Check each line of the material below, and copy it if it holds the string "launches".

§ Available data
- - - - - - -

-- ==== Sys2Proof/Machine/Launch.lean ====
section
/-! DEFINITION. The launch engine: tenant records (R248–R250), barriers (R190), launches and queues (R225–R238), and how a
fibre leaves its slot. Evictions, installs and cleaning are in Evict. -/

namespace Sys2Proof.Machine

/-- `ln.erw`. -/
def execLnErw (a : BitVec 5) (n : BitVec 6) (s : State) : Host.Outcome State Fault Refusal := engErw .ln a n s
/-- `ln.err`. -/
def execLnErr (b : BitVec 5) (n : BitVec 6) (s : State) : Host.Outcome State Fault Refusal := engErr .ln b n s

/-- R83, check 5: the instruction needs mode S or H. -/
def State.needS (s : State) (i : Instr) : Except Stop Unit :=
  if s.me.mode = 0 then throw (.trap 0x03 ((encode i).setWidth 64)) else pure ()

/-- R83, check 5: the instruction needs mode H. -/
def State.needH (s : State) (i : Instr) : Except Stop Unit :=
  if s.me.mode ≠ 3 then throw (.trap 0x03 ((encode i).setWidth 64)) else pure ()

/-! ### Tenant configuration records (R249) -/

/-- Bytes [off+n−1 : off] of a record held as one number. -/
def bytesAt (v off n : Nat) : Nat := nf v (8 * off) (8 * n)

/-- Base of the table of tenant configuration records: TCFGB[51:14] (R254). -/
def State.tcfgBase (s : State) : Nat := fld (tabGet 0 s.pcsr 0x113) 14 38 * 16384

/-- The configuration record of a tenant. R249 has the launch engine read it at each acceptance and each binding of a transform thread, and
leaves open when a changed priority, quantum, region, report or vector field takes effect between them: here the record is read from memory
whenever one of its fields is used (DESIGN CHOICE, log entry 63). -/
def State.tenantRec (s : State) (t : Nat) : Nat := s.peek (s.tcfgBase + 128 * t) 128

/-- Region base of a record. -/
def recBase (v : Nat) : Nat := bytesAt v 8 2
/-- Region length of a record. -/
def recLen (v : Nat) : Nat := bytesAt v 10 2
/-- Whether a record enables queue `q`. -/
def recQueue (v q : Nat) : Bool := (bytesAt v 5 1).testBit q
/-- Configured priority of queue `q`. -/
def recPrio (v q : Nat) : Nat := bytesAt v (16 + q) 1
/-- DRR quantum of queue `q`. -/
def recQuantum (v q : Nat) : Nat := if bytesAt v (24 + 4 * q) 4 = 0 then 65536 else bytesAt v (24 + 4 * q) 4
/-- MSI-X vector of queue `q`. -/
def recVector (v q : Nat) : Nat := bytesAt v (56 + q) 1
/-- Report area of a record: base and length. -/
def recReports (v : Nat) : Nat × Nat := (bytesAt v 64 8, bytesAt v 72 8)
/-- Save area of queue `q`: base and length. -/
def recSave (v q : Nat) : Nat × Nat := (bytesAt v 80 8 + q * 2 ^ bytesAt v 88 1, 2 ^ bytesAt v 88 1)
/-- Address of the supervisor block. -/
def recBlock (v : Nat) : Word := word (bytesAt v 96 8)
/-- Whether a record has a resident fibre. -/
def recRes (v : Nat) : Bool := (bytesAt v 91 1).testBit 0
/-- Control core and slot of the resident fibre. -/
def recResident (v : Nat) : Nat × Nat := (1024 + bytesAt v 89 1, bytesAt v 90 1)

/-- Whether a record is VALID and keeps every limit of R249. -/
def recOk (v : Nat) : Bool :=
  bytesAt v 0 2 = 1 && bytesAt v 4 1 = 1 && bytesAt v 6 2 = 0 && decide (1 ≤ recLen v) && decide (recBase v + recLen v ≤ 1024) &&
    bytesAt v 12 4 = 0 && (List.range 8).all (fun q => decide (recPrio v q < 8) && decide (recVector v q < 64)) &&
    bytesAt v 64 8 % 32 = 0 && isNear (bytesAt v 64 8) && bytesAt v 72 8 % 32 = 0 && decide (bytesAt v 72 8 ≠ 0) &&
    decide (16 ≤ bytesAt v 88 1) && decide (bytesAt v 88 1 ≤ 40) && bytesAt v 80 8 % 2 ^ bytesAt v 88 1 = 0 &&
    decide (bytesAt v 89 1 < 16) && decide (bytesAt v 90 1 < 16) && decide (bytesAt v 91 1 < 2) && bytesAt v 92 4 = 0 &&
    bytesAt v 96 8 % 128 = 0 && bytesAt v 104 24 = 0

/-- The device's own record of a tenant. -/
def State.tenantAt (s : State) (t : Nat) : Tenant := tabGet .empty s.tenants t
/-- Replaces it. -/
def State.setTenant (s : State) (t : Nat) (x : Tenant) : State := { s with tenants := tabPut .empty s.tenants t x }

/-- A queue of a tenant. -/
def State.queueAt (s : State) (t q : Nat) : Queue := tabGet .empty s.queues (t * 8 + q)
/-- Replaces it. -/
def State.setQueue (s : State) (t q : Nat) (x : Queue) : State := { s with queues := tabPut .empty s.queues (t * 8 + q) x }

/-- Whether a tenant exists and its record governs launches (R248, R249, R252). -/
def State.tenantOk (s : State) (t : Nat) : Bool :=
  decide (t < 128) && (s.tenantAt t).enabled && !(s.tenantAt t).refused && recOk (s.tenantRec t)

- - - - - - -

§ Result
/-! DEFINITION. The launch engine: tenant records (R248–R250), barriers (R190), launches and queues (R225–R238), and how a
/-- Whether a tenant exists and its record governs launches (R248, R249, R252). -/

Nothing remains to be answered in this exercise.